Getting quick overview of attributes matching a query?


#1

Any idea how to quickly summerise the attributes matching the query?

Something LIKE this:

sphinxQL>select count(*),count(distinct takenday),count(distinct takenyear),count(distinct group_ids),count(distinct term_ids) from sample8A where match('@grid_reference TQ3838');

the above doesnt work, as can only do one COUNT(DISTINCT)

ERROR 1064 (42000): sphinxql: too many COUNT(DISTINCT) clauses near '),count(distinct group_ids),count(distinct term_ids) from sample8A where match('@grid_reference TQ3838')'

As complication is that it’s a distributed index, so COUNT(DISTINCT) actully isnt very accurate! Attributes may be MVA!

Doing lots of GROUP BY’s

SELECT takenday,count(*) FROM sample8A where match('@grid_reference TQ3838') GROUP BY takenday
SELECT takenyear,count(*) FROM sample8A where match('@grid_reference TQ3838') GROUP BY takenyear
SELECT GROUPBY(),count(*) FROM sample8A where match('@grid_reference TQ3838') GROUP BY group_ids

etc., does work, but need lots of queries (have over 30 attributes!)

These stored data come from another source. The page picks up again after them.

-- ==== Sys2Proof/Laws/Decode.lean ====
section
/-! SUPPORT. The bits and fields of the three encoding formats (R46, R47), and what the masks of R49 leave of them. -/

namespace Sys2Proof

/-! ## Bit by bit -/

theorem formatA_bit (d : BitVec 4) (nnn : Addr12) (k : Nat) :
    (formatA d nnn).getLsbD k = if k < 12 then nnn.getLsbD k else d.getLsbD (k - 12) := by
  unfold formatA
  rw [BitVec.getLsbD_append]

theorem formatXN_bit (d : BitVec 4) (x : RegNum) (nn : Byte) (k : Nat) :
    (formatXN d x nn).getLsbD k =
      if k < 8 then nn.getLsbD k else if k < 12 then x.getLsbD (k - 8) else d.getLsbD (k - 12) := by
  unfold formatXN
  rw [BitVec.getLsbD_append, BitVec.getLsbD_append]
  split
  · rfl
  · simp only [show k - 8 < 4 ↔ k < 12 by omega, show k - 8 - 4 = k - 12 by omega]

theorem formatXY_bit (d : BitVec 4) (x y : RegNum) (f : BitVec 4) (k : Nat) :
    (formatXY d x y f).getLsbD k =
      if k < 4 then f.getLsbD k else if k < 8 then y.getLsbD (k - 4)
      else if k < 12 then x.getLsbD (k - 8) else d.getLsbD (k - 12) := by
  unfold formatXY
  rw [BitVec.getLsbD_append, BitVec.getLsbD_append, BitVec.getLsbD_append]
  split
  · rfl
  · simp only [show k - 4 < 4 ↔ k < 8 by omega, show k - 4 - 4 = k - 8 by omega, show k - 8 < 4 ↔ k < 12 by omega,
      show k - 8 - 4 = k - 12 by omega]

/-! ## Field by field -/

@[simp] theorem fieldNNN_formatA (d : BitVec 4) (nnn : Addr12) : fieldNNN (formatA d nnn) = nnn := by
  ext k hk
  simp only [fieldNNN, BitVec.getElem_extractLsb', formatA_bit]
  interval_cases k <;> simp

@[simp] theorem fieldX_formatXN (d : BitVec 4) (x : RegNum) (nn : Byte) : fieldX (formatXN d x nn) = x := by
  ext k hk
  simp only [fieldX, BitVec.getElem_extractLsb', formatXN_bit]
  interval_cases k <;> simp

@[simp] theorem fieldNN_formatXN (d : BitVec 4) (x : RegNum) (nn : Byte) : fieldNN (formatXN d x nn) = nn := by
  ext k hk
  simp only [fieldNN, BitVec.getElem_extractLsb', formatXN_bit]
  interval_cases k <;> simp

@[simp] theorem fieldX_formatXY (d : BitVec 4) (x y : RegNum) (f : BitVec 4) : fieldX (formatXY d x y f) = x := by
  ext k hk
  simp only [fieldX, BitVec.getElem_extractLsb', formatXY_bit]
  interval_cases k <;> simp

@[simp] theorem fieldY_formatXY (d : BitVec 4) (x y : RegNum) (f : BitVec 4) : fieldY (formatXY d x y f) = y := by
  ext k hk
  simp only [fieldY, BitVec.getElem_extractLsb', formatXY_bit]
  interval_cases k <;> simp

/-! ## As numbers (R55) -/

theorem formatA_toNat (d : BitVec 4) (nnn : Addr12) : (formatA d nnn).toNat = 4096 * d.toNat + nnn.toNat := by
  unfold formatA
  rw [BitVec.toNat_append, ← Nat.shiftLeft_add_eq_or_of_lt nnn.isLt, Nat.shiftLeft_eq]
  omega

theorem formatXN_toNat (d : BitVec 4) (x : RegNum) (nn : Byte) :
    (formatXN d x nn).toNat = 4096 * d.toNat + 256 * x.toNat + nn.toNat := by
  unfold formatXN
  rw [BitVec.toNat_append, ← Nat.shiftLeft_add_eq_or_of_lt nn.isLt, Nat.shiftLeft_eq, BitVec.toNat_append,
    ← Nat.shiftLeft_add_eq_or_of_lt x.isLt, Nat.shiftLeft_eq]
  omega

theorem formatXY_toNat (d : BitVec 4) (x y : RegNum) (f : BitVec 4) :
    (formatXY d x y f).toNat = 4096 * d.toNat + 256 * x.toNat + 16 * y.toNat + f.toNat := by
  unfold formatXY
  rw [BitVec.toNat_append, ← Nat.shiftLeft_add_eq_or_of_lt f.isLt, Nat.shiftLeft_eq, BitVec.toNat_append,
    ← Nat.shiftLeft_add_eq_or_of_lt y.isLt, Nat.shiftLeft_eq, BitVec.toNat_append,
    ← Nat.shiftLeft_add_eq_or_of_lt x.isLt, Nat.shiftLeft_eq]
  omega

/-! ## Under the masks of R49 -/

/-- The mask 0xF000 leaves digit1. -/
theorem mask_digit1 (op : Opcode) : op &&& 0xF000#16 = formatA (digit1 op) 0#12 := by
  ext k hk
  rw [← BitVec.getLsbD_eq_getElem, ← BitVec.getLsbD_eq_getElem, formatA_bit]
  interval_cases k <;> simp [digit1]

/-- The mask 0xF00F leaves digit1 and digit4. -/
theorem mask_digits14 (op : Opcode) : op &&& 0xF00F#16 = formatXY (digit1 op) 0#4 0#4 (digit4 op) := by
  ext k hk
  rw [← BitVec.getLsbD_eq_getElem, ← BitVec.getLsbD_eq_getElem, formatXY_bit]
  interval_cases k <;> simp [digit1, digit4]

@[simp] theorem digit1_formatA (d : BitVec 4) (nnn : Addr12) : digit1 (formatA d nnn) = d := by
  ext k hk
  simp only [digit1, BitVec.getElem_extractLsb', formatA_bit]
  interval_cases k <;> simp

@[simp] theorem digit1_formatXN (d : BitVec 4) (x : RegNum) (nn : Byte) : digit1 (formatXN d x nn) = d := by
  ext k hk
  simp only [digit1, BitVec.getElem_extractLsb', formatXN_bit]
  interval_cases k <;> simp

@[simp] theorem digit1_formatXY (d : BitVec 4) (x y : RegNum) (f : BitVec 4) : digit1 (formatXY d x y f) = d := by
  ext k hk
  simp only [digit1, BitVec.getElem_extractLsb', formatXY_bit]
  interval_cases k <;> simp

@[simp] theorem digit4_formatXY (d : BitVec 4) (x y : RegNum) (f : BitVec 4) : digit4 (formatXY d x y f) = f := by
  ext k hk
  simp only [digit4, BitVec.getElem_extractLsb', formatXY_bit]
  interval_cases k <;> simp

end Sys2Proof
end

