-- ==== Sys2Proof/Laws/PerInstr.lean ====
section
/-! SUPPORT. Per-instruction laws: the encoding of every instruction lies in its own row of the opcode map (R49). -/

namespace Sys2Proof.Laws.EncodesInRow

/-- The instruction's opcode matches the row of the opcode map that bears its mnemonic. -/
def Statement (i : Instr) : Prop := ∃ r ∈ opcodeTable, r.mnemonic = mnemonicOf i ∧ rowMatches r (encode i) = true

/-- A row of mask 0xF000 matches by digit1 alone. -/
theorem row_of_digit1 (m : Mnemonic) (d : BitVec 4) (op : Opcode) (h : digit1 op = d) :
    rowMatches ⟨m, 0xF000#16, formatA d 0#12⟩ op = true := by
  simp [rowMatches, mask_digit1, h]

/-- A row of mask 0xF00F matches by digit1 and digit4. -/
theorem row_of_digits14 (m : Mnemonic) (d f : BitVec 4) (op : Opcode) (h1 : digit1 op = d) (h4 : digit4 op = f) :
    rowMatches ⟨m, 0xF00F#16, formatXY d 0#4 0#4 f⟩ op = true := by
  simp [rowMatches, mask_digits14, h1, h4]

theorem nop : Statement .nop := ⟨⟨.NOP, 0xFFFF#16, 0x0000#16⟩, by decide, rfl, by decide⟩

theorem cls : Statement .cls := ⟨⟨.CLS, 0xFFFF#16, 0x00E0#16⟩, by decide, rfl, by decide⟩

theorem ret : Statement .ret := ⟨⟨.RET, 0xFFFF#16, 0x00EE#16⟩, by decide, rfl, by decide⟩

theorem jmp (nnn : Addr12) : Statement (.jmp nnn) :=
  ⟨⟨.JMP, 0xF000#16, formatA 0x1#4 0#12⟩, by decide, rfl, row_of_digit1 _ _ _ (digit1_formatA _ _)⟩

theorem call (nnn : Addr12) : Statement (.call nnn) :=
  ⟨⟨.CALL, 0xF000#16, formatA 0x2#4 0#12⟩, by decide, rfl, row_of_digit1 _ _ _ (digit1_formatA _ _)⟩

theorem skipEqImm (x : RegNum) (nn : Byte) : Statement (.skipEqImm x nn) :=
  ⟨⟨.SKIP_EQ_IMM, 0xF000#16, formatA 0x3#4 0#12⟩, by decide, rfl, row_of_digit1 _ _ _ (digit1_formatXN _ _ _)⟩

theorem skipNeqImm (x : RegNum) (nn : Byte) : Statement (.skipNeqImm x nn) :=
  ⟨⟨.SKIP_NEQ_IMM, 0xF000#16, formatA 0x4#4 0#12⟩, by decide, rfl, row_of_digit1 _ _ _ (digit1_formatXN _ _ _)⟩

theorem skipEqReg (x y : RegNum) : Statement (.skipEqReg x y) :=
  ⟨⟨.SKIP_EQ_REG, 0xF00F#16, formatXY 0x5#4 0#4 0#4 0x0#4⟩, by decide, rfl,
    row_of_digits14 _ _ _ _ (digit1_formatXY _ _ _ _) (digit4_formatXY _ _ _ _)⟩

theorem loadImm (x : RegNum) (nn : Byte) : Statement (.loadImm x nn) :=
  ⟨⟨.LOAD_IMM, 0xF000#16, formatA 0x6#4 0#12⟩, by decide, rfl, row_of_digit1 _ _ _ (digit1_formatXN _ _ _)⟩

theorem addImm (x : RegNum) (nn : Byte) : Statement (.addImm x nn) :=
  ⟨⟨.ADD_IMM, 0xF000#16, formatA 0x7#4 0#12⟩, by decide, rfl, row_of_digit1 _ _ _ (digit1_formatXN _ _ _)⟩

theorem copy (x y : RegNum) : Statement (.copy x y) :=
  ⟨⟨.COPY, 0xF00F#16, formatXY 0x8#4 0#4 0#4 0x0#4⟩, by decide, rfl,
    row_of_digits14 _ _ _ _ (digit1_formatXY _ _ _ _) (digit4_formatXY _ _ _ _)⟩

theorem orReg (x y : RegNum) : Statement (.orReg x y) :=
  ⟨⟨.OR, 0xF00F#16, formatXY 0x8#4 0#4 0#4 0x1#4⟩, by decide, rfl,
    row_of_digits14 _ _ _ _ (digit1_formatXY _ _ _ _) (digit4_formatXY _ _ _ _)⟩

theorem andReg (x y : RegNum) : Statement (.andReg x y) :=
  ⟨⟨.AND, 0xF00F#16, formatXY 0x8#4 0#4 0#4 0x2#4⟩, by decide, rfl,
    row_of_digits14 _ _ _ _ (digit1_formatXY _ _ _ _) (digit4_formatXY _ _ _ _)⟩

theorem xorReg (x y : RegNum) : Statement (.xorReg x y) :=
  ⟨⟨.XOR, 0xF00F#16, formatXY 0x8#4 0#4 0#4 0x3#4⟩, by decide, rfl,
    row_of_digits14 _ _ _ _ (digit1_formatXY _ _ _ _) (digit4_formatXY _ _ _ _)⟩

end Sys2Proof.Laws.EncodesInRow
end

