/-- Settles O26: each instruction's part is read off its effect, and the commands are taken one by one. -/
theorem operationsWriteOnlyWhatTheyName : Obligations.OperationsWriteOnlyWhatTheyName := by
  refine ⟨fun i s => ?_, fun c s => ?_⟩
  · obtain ⟨t, hx, e⟩ := exec_cases i s
    have ⟨hmem, hi, hkeys, hdt, hst⟩ := e.sameUnwritten
    exact ⟨t, hx, fun _ => e.reg_eq, e.pc_eq, e.sameUnwritten.sameMemory, hmem, hi, hkeys, hdt, hst,
      e.sameScreen, e.sameStack, e.stack_bound_of_fault_ne⟩
  · cases c with
    | idle => exact ⟨_, rfl, rfl⟩
    | reset => exact ⟨_, rfl, rfl⟩
    | step =>
      obtain ⟨t, hs, h⟩ := step_sameUnwritten s
      exact ⟨_, perform_step_of_next hs, h.sameMemory, h.mem, h.i, h.keys, h.dt, h.st⟩
    | tick => exact ⟨_, rfl, timerTick_eq_update s⟩
    | load addr data =>
      rcases loadByte_cases s addr data with ⟨-, hl⟩ | ⟨-, hl⟩
      · exact ⟨_, perform_load_of_some hl, rfl⟩
      · exact ⟨_, perform_load_of_some hl, rfl⟩
    | setKey k b => exact ⟨_, rfl, rfl⟩

end Sys2Proof.Machine
end

section
/-! NOP and CLS (R70, R71): the Step that runs a decoded instruction, and what their effects leave unchanged. -/

namespace Sys2Proof.Machine

/-- The opcode of a Fetch is the two bytes that memory holds at `pc` (R60 line 4, R33). -/
theorem fetchOpcode_of_readByte {s : State} {lower higher : Byte} (hlower : readByte s s.pc.toNat = some lower)
    (hhigher : readByte s (s.pc.toNat + 1) = some higher) : fetchOpcode s = some (joinBytes lower higher) := by
  simp [fetchOpcode, hlower, hhigher]

/-- A Step that is neither held nor out of bounds and fetches an instruction runs it after the advance (R60). -/
theorem step_eq_exec {s : State} {op : Opcode} {i : Instr} (hf : s.fault = none) (hpc : s.pc.toNat ≤ 4094)
    (hop : fetchOpcode s = some op) (hi : decode op = .ok i) : step s = exec i s.advancePc := by
  simp [step, s.halted_eq_false_iff.mpr hf, (fetchInBounds_iff s).mpr hpc, hop, hi]

theorem onlyPcMayChange_setPc (s : State) (a : Word) : OnlyPcMayChange s (s.setPc a) :=
  ⟨s.reg_setPc a, readByte_congr (s.setPc_mem a), ⟨rfl, rfl⟩, ⟨rfl, rfl, rfl, rfl, rfl⟩, rfl⟩

theorem onlyPcMayChange_advancePc (s : State) : OnlyPcMayChange s s.advancePc :=
  onlyPcMayChange_setPc s (s.pc + 2#16)

theorem exec_nop (s : State) : exec .nop s = .next s := rfl

theorem exec_cls (s : State) : exec .cls s = .next s.clearScreen := rfl

theorem encodedAs_nop : EncodedAs 0x0000 .nop := rfl

theorem encodedAs_cls : EncodedAs 0x00E0 .cls := rfl
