-- ==== Sys2Proof/Machine/Step.lean ====
section
/-! DEFINITION. One step: the command at the front of the queue is taken and carried out; and the placing of a command at the front. -/

namespace Sys2Proof.Machine

open Sys2Proof

/-- One step of the block: the command at the front of the queue, on the state with the queue's rest. With
nothing waiting the block idles, and no time passes (log entry 2). -/
def step (s : State) : Host.Outcome State Fault Refusal :=
  match s.pending with
  | [] => .next s
  | c :: cs => exec c { s with pending := cs }

/-- The command that a word spells, by its bytes (R197), put at the front of the queue; the state unchanged where
the word spells none (log entry 27). -/
def State.withFetchWord (s : State) (nbits w : Nat) : State :=
  match decodeTableWord nbits w with
  | some c => { s with pending := c :: s.pending }
  | none => s

end Sys2Proof.Machine
end

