-- ==== Sys2Proof/Certificates/Slice0/Obligations.lean ====
section
/-! DEFINITION. The statements for the provers, chapter by chapter. In each, `u` is the state at the instant of the command: time has run on to it, and nothing else has changed. A result written as a whole record says with it that every other field is as in `u`. -/

open Sys2Proof Sys2Proof.Machine

/-! ## The step -/

/-- One step takes the command at the front of the queue and carries it out on the state with the queue's
rest; with nothing waiting it changes nothing (the model's choice, log entry 2). -/
def Obligations.StepTakesTheFrontCommand : Prop :=
  (∀ (c : Instr) (s : State), step { s with pending := c :: s.pending } = exec c s) ∧
  (∀ s : State, s.pending = [] → step s = .next s)

/-- No command stops the part, in any state, and none but the queue's own step touches the queue. The model's: log
entry 1. -/
def Obligations.EveryCommandAnswersANextState : Prop :=
  ∀ (c : Instr) (s : State), ∃ t, exec c s = .next t ∧ t.pending = s.pending

/-! ## Resets and the clock (R1, R18, R19, R38, R56, R80, R81, R98, R119, R147, R161, R176, R194) -/

/-- Both resets leave every block at its reset values; the RESET pin keeps the temperature table. The pins stay as
the outside holds them, and the reset is held until its release (the model's reading, log entries 3 and 7). On
release the straps become the node ID and slot time 0 of epoch 0 is raised (R18, R81). The values that the reset
tables of the spec give, block by block, SDO released with them (R194); and every invariant stated below holds there. -/
def Obligations.ResetsLeaveTheirValues : Prop :=
  (((∀ s : State, exec .powerOnReset s =
      .next { State.reset with pins := { s.pins with resetHeld := true }
                               freeCount := s.freeCount, pending := s.pending }) ∧
    (∀ s : State, exec .resetPin s =
      .next { State.reset with pins := { s.pins with resetHeld := true }
                               temp := { State.reset.temp with table := s.temp.table }
                               freeCount := s.freeCount, pending := s.pending })) ∧
   (∀ (s : State) (straps : NodeId),
      (s.pins.resetHeld = true → exec (.resetRelease straps) s =
        .next { s with pins.resetHeld := false, mem.nodeId := straps, ts.raised := [.slot 0] }) ∧
      (s.pins.resetHeld = false → exec (.resetRelease straps) s = .next s))) ∧
  (let r := State.reset
   (r.ts.sitePhase = 0 ∧ r.ts.epoch = 0 ∧ r.ts.f = 0 ∧ r.ts.c = 0 ∧ r.ts.pendF = none ∧ r.ts.pendC = none ∧
     r.ts.carry = 0 ∧ r.ts.pendStep = none ∧ r.ts.pendAdopt = none ∧ r.ts.replay = false ∧
     r.ts.stepBegan = false ∧ r.ts.groupA = ⟨0, 0⟩ ∧ r.ts.groupB = ⟨0, 0⟩ ∧ r.ts.len = 16000000000) ∧
   (r.ref.state = .absent ∧ r.ref.probCount = 0 ∧ r.ref.missCount = 0 ∧ r.ref.outliers = [] ∧
     r.ref.ring = [] ∧ r.tallyNow = 0 ∧ r.ref.interval = 0 ∧ r.ref.record = ⟨false, false, none⟩ ∧
     r.ref.candidate = none ∧ r.ref.blanking = none) ∧
   (r.drivesMark = false ∧ r.mem.state.mode = .idle ∧ r.mark.candidate = none ∧ r.mark.highTime = none ∧
     r.mark.capture = none ∧ r.mark.early = .none ∧ r.mark.evidence.pending = [] ∧ r.mark.strayCount = 0 ∧
     r.mark.contestedCount = 0 ∧ r.mark.strayEpoch = none ∧ r.mark.fault = false ∧
     r.mark.lowTimer = none ∧ r.mark.recovery = none) ∧
   (r.drivesWord = false ∧ r.frame.windowOpen = false ∧ r.frame.talk = none ∧ r.frame.leave = none ∧
     r.frame.tx = .quiet ∧ r.frame.rx = .waitingIdle ∧ r.frame.idleTimer = none ∧
     r.frame.collision = false ∧ r.frame.returnedTalk = none ∧ r.frame.returnedLeave = none ∧
     r.frame.crcErrors = 0 ∧ r.frame.formatErrors = 0 ∧ r.frame.truncatedErrors = 0 ∧
     r.frame.epochErrors = 0 ∧ r.frame.unsent = 0 ∧ r.frame.errorEpoch = none ∧ r.frame.fault = false ∧
     r.frame.lowTimer = none ∧ r.frame.recovery = none) ∧
   (r.mem.state = .unconfigured ∧ r.mem.reasonCommand = false ∧ r.mem.reasonSupply = false ∧
     r.mem.quietCount = 0 ∧ r.mem.heard = false ∧ r.mem.trainStart = false ∧ r.mem.frameRecord = [] ∧
     r.mem.closedRecord = [] ∧ r.mem.joinSenders = [] ∧ r.mem.history = [] ∧ r.mem.newest = none ∧
     r.mem.aligningCount = 0 ∧ r.mem.emptyCount = 0 ∧ r.mem.joinCounter = 0 ∧ r.mem.joinQuiet = 0 ∧
     r.mem.evidenceThis = false ∧ r.mem.evidenceLast = false ∧ r.mem.adoptionOutstanding = false ∧
     r.mem.supplyIsLow = false) ∧
   (r.roster.entries = [] ∧ r.roster.ownMask = 0 ∧ r.roster.openingMask = none ∧ r.roster.fullPosted = [] ∧
     r.roster.diffs = [] ∧ r.roster.adoptionOutstanding = false) ∧
   (r.solver.timing = .free ∧ r.solver.target = none ∧ r.solver.validTime = false ∧ r.solver.stateHeld = 0 ∧
     r.solver.lockCount = 0 ∧ r.solver.steerF = 0 ∧ r.solver.trim = 0 ∧ r.solver.anchorH = 0 ∧
     r.solver.lastE = none ∧ r.solver.bound = 1000000000000000 ∧ r.solver.rate = 0 ∧
     r.solver.overBudget = false ∧ r.solver.timeValid = false ∧ r.solver.disputeCount = 0 ∧
     r.solver.undisputeCount = 0 ∧ r.solver.selfExcluded = false ∧ r.solver.split = false ∧
     r.solver.lastC = [] ∧ r.solver.lastA = []) ∧
   (r.temp.samples = [] ∧ r.temp.mean = none ∧ r.temp.excursion = false ∧
     r.temp.table = Vector.replicate 80 ⟨0, 0⟩ ∧ r.temp.lastF = 0 ∧ r.temp.frozen = none) ∧
   (r.gen.gens = ⟨⟨.disabled, 0, none, none⟩, ⟨.disabled, 0, none, none⟩, ⟨.disabled, 0, none, none⟩,
       ⟨.disabled, 0, none, none⟩⟩ ∧ r.gen.timeValid = false ∧ r.gen.inForce = false ∧ r.tvalid = .low ∧
     ∀ i, r.genLevel i = .low) ∧
   (r.port.record = none ∧ r.port.transaction = none ∧ r.port.slot = .empty ∧ r.port.queue = [] ∧
     r.port.nextSeq = 0 ∧ r.port.lost = 0 ∧ r.port.snapSkip = 0 ∧ r.port.snapPost = 0 ∧ r.attn = .high ∧ r.drivesSdo = false) ∧
   (QueueForm r ∧ TimeValidForm r ∧ AnchoredIsQualified r ∧ RosterForm r ∧ CorrectionsInRange r ∧
     MarkDriveForm r ∧ WithdrawnForAReason r ∧ InhibitHidesPulses r))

Can be optimized a bit with FACET. But need to set a high LIMIT on each facet, to get the total count, because total_found (via SHOW META) for each FACET is not available.

Just wondering (hoping!) someone has a bright idea. Its for a faceting browsing system to get a summery of the facets available can then click to expand a single one, but getting idea how many of each first would be useful.


#2

you already could group by multiple values like

select count(*) from sample8A where match('@grid_reference TQ3838') group by takenday, takenyear, group_ids, term_ids;

we also have feature request in backlog to add similar feature to distinct expression like count(distinct attr1, attr2, other13)
in case this will fit your needs you might create ticket at issue tracker to be informed then feature will be pushed into master.


#3

ERROR 1064 (42000): index sample8A: MVA values can’t be used in multiple group-by

:slight_smile:

But in general looking for the count per attribute,

Contributors (7)
Years (5)
Days (34)
Groups (5)

Clicking one of them would then show you the 5 different years. And count per year, with the foll

Did wonder about

select GROUP_CONCAT(takenday),GROUP_CONCAT(takenyear),GROUP_CONCAT(term_ids) from sample8A where match('@grid_reference TQ3838') ;

then ‘count’ the number of distinct values in the result. But seems GROUP_CONCAT only works with plain numeric attributes, not strings nor MVA :frowning: - aside from the risk of the text being really long!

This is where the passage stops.